My approach was based on Katz’s Backoff model and the use of Frequency tables of N-grams to generate a prediction model.

High-level process steps were:

  • Download the files
  • Clean and preprocess the text to remove punctuation, unnecessary words (called stopwords), various non-ASCII text like emojis, and convert the text to lowercase.
  • Generate N-grams (singular, pairs and triplets of word groupings) from my corpus.
  • The N-grams were then arranged by frequency from highest to lowest.
  • The model would compare user-supplied text to its own N-gram frequency tables and predict the next likely three words.

Using the N-Gram Text Predictor

The app is very simple to use. The user simply:

  1. Types a phrase or sentence into the input box provided, and

  2. Clicks the ‘Predict next words’ button

The app will predict the Top 3 likely next words.

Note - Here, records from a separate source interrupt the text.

/-- The performance counters of a reach (03 R109, 07 R247); `macRem` is the remainder of TE_MAC below 2^20. -/
structure ReachPerf where
  busy    : Perf := {}
  mac     : Perf := {}
  macRem  : Nat := 0
  veBusy  : Perf := {}
  sfuBusy : Perf := {}
  wstall  : Perf := {}
  sstall  : Perf := {}
  dstall  : Perf := {}
  deriving DecidableEq, Repr

/-- The taper monitor of a reach (08 R260 to R263): bins with the key 64 · group + bin. -/
structure Taper where
  bins : List (Nat × W32) := []
  pois : W32 := 0
  sat  : BitVec 8 := 0
  deriving DecidableEq, Repr

/-- How far the decision on a sampled tile has come (16 R538, R543): waiting for a checker, checking, waiting for a referee,
refereed, re-executed by the suspect. -/
inductive DupPhase where
  | offered | checking | refOffered | referee | suspect
  deriving DecidableEq, Repr

/-- A selected tile of a reach from its issue to its decision (16 R536 to R544): what is pinned, the three signatures and who
formed them. -/
structure Dup where
  tindex  : Nat := 0xFFFF
  phase   : DupPhase := .offered
  job     : Nat := 0xFFFF
  step    : W64 := 0
  word    : BitVec 128 := 0
  pc      : Nat := 0
  /-- TIME of the primary's issue -/
  at_     : W64 := 0
  /-- the primary's weight store that is pinned -/
  wbuf    : Option Nat := none
  /-- activation bytes of the primary's reach store that are pinned -/
  spans   : List (Nat × Nat) := []
  primary : W64 := 0
  checker : Nat := 0
  second  : W64 := 0
  referee : Nat := 0
  third   : W64 := 0
  suspect : Nat := 0
  /-- the reach and weight store that the execution in progress uses -/
  inUse   : Option (Nat × Nat) := none
  deriving DecidableEq, Repr

/-- In-field test state of a reach (16 R550 to R553, R564). -/
structure TestSt where
  lastMs : W32 := 0
  /-- TIME of the last completed pass, or from which lateness counts (R553) -/
  since  : W64 := 0
  next   : BitVec 8 := 0
  passes : W16 := 0
  late   : Bool := false
  retry  : Bool := false
  /-- failing lanes of the pending rerun, as a 256-bit mask -/
  lanes  : BitVec 256 := 0
  /-- the first mismatch lay outside the lanes -/
  outside : Bool := false
  /-- lanes to bypass at the lock point that ends the slot (R552) -/
  newBypass : BitVec 256 := 0
  /-- nanoseconds of the test slot in progress that kernels have taken (R550, R552) -/
  used : Nat := 0
  deriving DecidableEq, Repr

/-- A reach (01 R17, 03 R71, 07 R215). -/
structure Reach where
  u       : Unit := {}
  ws      : Vector WStore 2 := Vector.replicate 2 {}
  /-- the fill in progress on the single fill port (R87): store, format, columns -/
  fill    : Option (Fin 2) := none
  bypass  : BitVec 256 := 0
  grps    : Vector Grp 8 := Vector.replicate 8 {}
  bank    : Bank := {}
  pend    : List (List Upd) := []
  tq      : List TileEntry := []
  barges  : Vector Barge 16 := Vector.replicate 16 {}
  banks   : Vector SfuBank 2 := #v[{ state := .active }, {}]
  active  : Nat := 0
  /-- fields of RCH_n_SFU_RELOAD (R172) -/
  reload  : BitVec 29 := 0
  /-- TIME at which the pending switch was accepted (R170) -/
  swAt    : W64 := 0
  cnt     : ReachCnt := {}
  perf    : ReachPerf := {}
  taper   : Taper := {}
  rerunMax  : Nat := 0
  rerunLeft : Nat := 0
  /-- denials in the step (10 R329) -/
  denied    : Nat := 0
  qlane   : BitVec 8 := 0
  qword   : BitVec 9 := 0
  dups    : List Dup := []
  /-- TIME of the lock point that ends the segment, and whether the reach passes to another job or context there (16 R541) -/
  segEnd  : W64 := 0
  segPass : Bool := false
  /-- the clearing of a lock point that passed the reach waits for an open decision (16 R541) -/
  lateClear : Bool := false
  /-- the reach has passed to another job or context with barges in flight, which its next segment waits for (07 R239) -/
  waitBarges : Bool := false
  test    : TestSt := {}
  /-- draws taken from the sampling generator (16 R536) -/
  draws   : Nat := 0
  deriving DecidableEq, Repr

/-- The error counters of an NMU (09 R300). -/
structure NmuCnt where
  skew   : W32 := 0
  limit  : W32 := 0
  torn   : W32 := 0
  rownar : W32 := 0
  clamp  : W32 := 0
  narint : W32 := 0
  deriving DecidableEq, Repr

/-- An NMU (07 R244, R245; 09 R271 to R273, R290). -/
structure Nmu where
  u       : Unit := {}
  cnt     : NmuCnt := {}
  busy    : Perf := {}
  /-- the windows of the running step: first and last address -/
  wins    : List (Nat × Nat) := []
  /-- the areas of the shards that the step has checked: address and length (R276, R290) -/
  areas   : List (Nat × Nat) := []
  /-- a poisoned element was written into a shard since the last CHECK (R290) -/
  poisonW : Bool := false
  /-- update rule of the job running: 0 native, 1 to 3 the FD1 rules -/
  upd     : Nat := 0
  argBlk  : Nat := 0
  deriving DecidableEq, Repr

/-! ### Memory -/

/-- A quarantine entry of an M-die: block (4 KiB number) and the lines of it that this M-die has seen rewritten (11 R368). -/
structure Quar where
  block : Nat
  rewritten : List Nat
  deriving DecidableEq, Repr

/-- The states of an entry of a retirement table (11 R369). -/
inductive RowState where
  | pending | permanent | repaired
  deriving DecidableEq, Repr

/-- A row that a channel's tables name: bank, row, state (11 R369, 12 R395). -/
structure RetRow where
  bank  : Nat
  row   : Nat
  state : RowState
  /-- entry index in the table -/
  idx   : Nat := 0
  deriving DecidableEq, Repr

/-- A channel (11 R353, R369): its retirement table, its sPPR rows and its tracker of corrected errors: by row, numbered
2^32 · bank + row, the TIMEs of its errors, newest last. -/
structure Chan where
  usable  : Bool := false
  marked  : Bool := false
  rows    : List RetRow := []
  sppr    : Nat := 0
  tracker : List (Nat × List W64) := []
  /-- rows, numbered in the same way, whose copy to a spare is in progress (R370) -/
  copying : List Nat := []
  deriving DecidableEq, Repr

/-- The registers and tables of an M-die (11 R381 to R385). -/
structure MDie where
  chans    : Vector Chan 8 := Vector.replicate 8 {}
  d2d0     : BitVec 2 := 0
  d2d1     : BitVec 2 := 0
  localBase : BitVec 11 := 0
  localSize : BitVec 11 := 0
  spad     : Nat := 0
  ce       : W32 := 0
  ue       : W32 := 0
  quarCnt  : W32 := 0
  quar     : List Quar := []
  poisonLast : BitVec 34 := 0
  poisonValid : Bool := false
  retry    : W32 := 0
  repaired : BitVec 8 := 0
  hit      : Perf := {}
  miss     : Perf := {}
  /-- LLC ways in use, of 16 (11 R373, 17 R580) -/
  ways     : Nat := 16
  /-- the DRAM lines that the cache of the slice holds, each with its way (11 R372) -/
  cache    : List (Nat × Nat) := []
  /-- both modules have gone down while the device ran (11 R356, R357) -/
  gone     : Bool := false
  deriving DecidableEq, Repr

/-! ### The lock schedule and its jobs -/

/-- A job table entry (10 R312). -/
structure JobE where
  ctx       : Nat := 0
  flags     : Nat := 0
  upd       : Nat := 0
  keep      : Nat := 0
  rerunMax  : Nat := 0
  kernel    : Nat := 0xFFFF
  nkernel   : Nat := 0xFFFF
  kbase     : Nat := 0
  rsBase    : Nat := 0
  rsLen     : Nat := 0
  argRs     : Nat := 0
  argMax    : Nat := 0
  ringFirst : Nat := 0
  ringCount : Nat := 0
  egr       : Nat := 0
  workUs    : Nat := 0
  rerunUs   : Nat := 0
  deadline  : Nat := 0
  power     : Nat := 0
  npower    : Nat := 0
  role      : Nat := 0
  taper     : Nat := 0
  argDev    : Nat := 0
  deriving DecidableEq, Repr

/-- An ingress ring table entry (10 R326). -/
structure RingE where
  base  : Nat
  log2n : Nat
  job   : Nat
  tail  : Nat
  deriving DecidableEq, Repr

/-- A schedule image (10 R309). -/
structure Sched where
  lc     : Nat := 1000
  lvl    : List Nat := []
  tables : List (List SlotE) := []
  baseW  : Nat := 0
  testPw : Nat := 0
  jobs   : List JobE := []
  rings  : List RingE := []
  deriving DecidableEq, Repr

Highlights and Future Plans

  • The app is very easy to use. The code provided relies on n-gram frequency tables of bi-grams due to ShinyApps’ 100MB limit.
  • There are 1 million bi-grams which makes for a good library of terms. (Increasing the number of terms will improve accuracy.)
  • The code is can be scaled to include other size N-grams such as uni-grams, bi-grams or higher order N-grams.
  • Trade offs with the order of N-grams put speed against accuracy. (This version settled on using bi-grams.)
  • Future iterations will employ more sophisticated means of reading the frequency tables to increase speed.
  • Another feature to consider in the future is the use of AI/Machine learning algorithms that will enable the app to learn new word patterns based on the user input.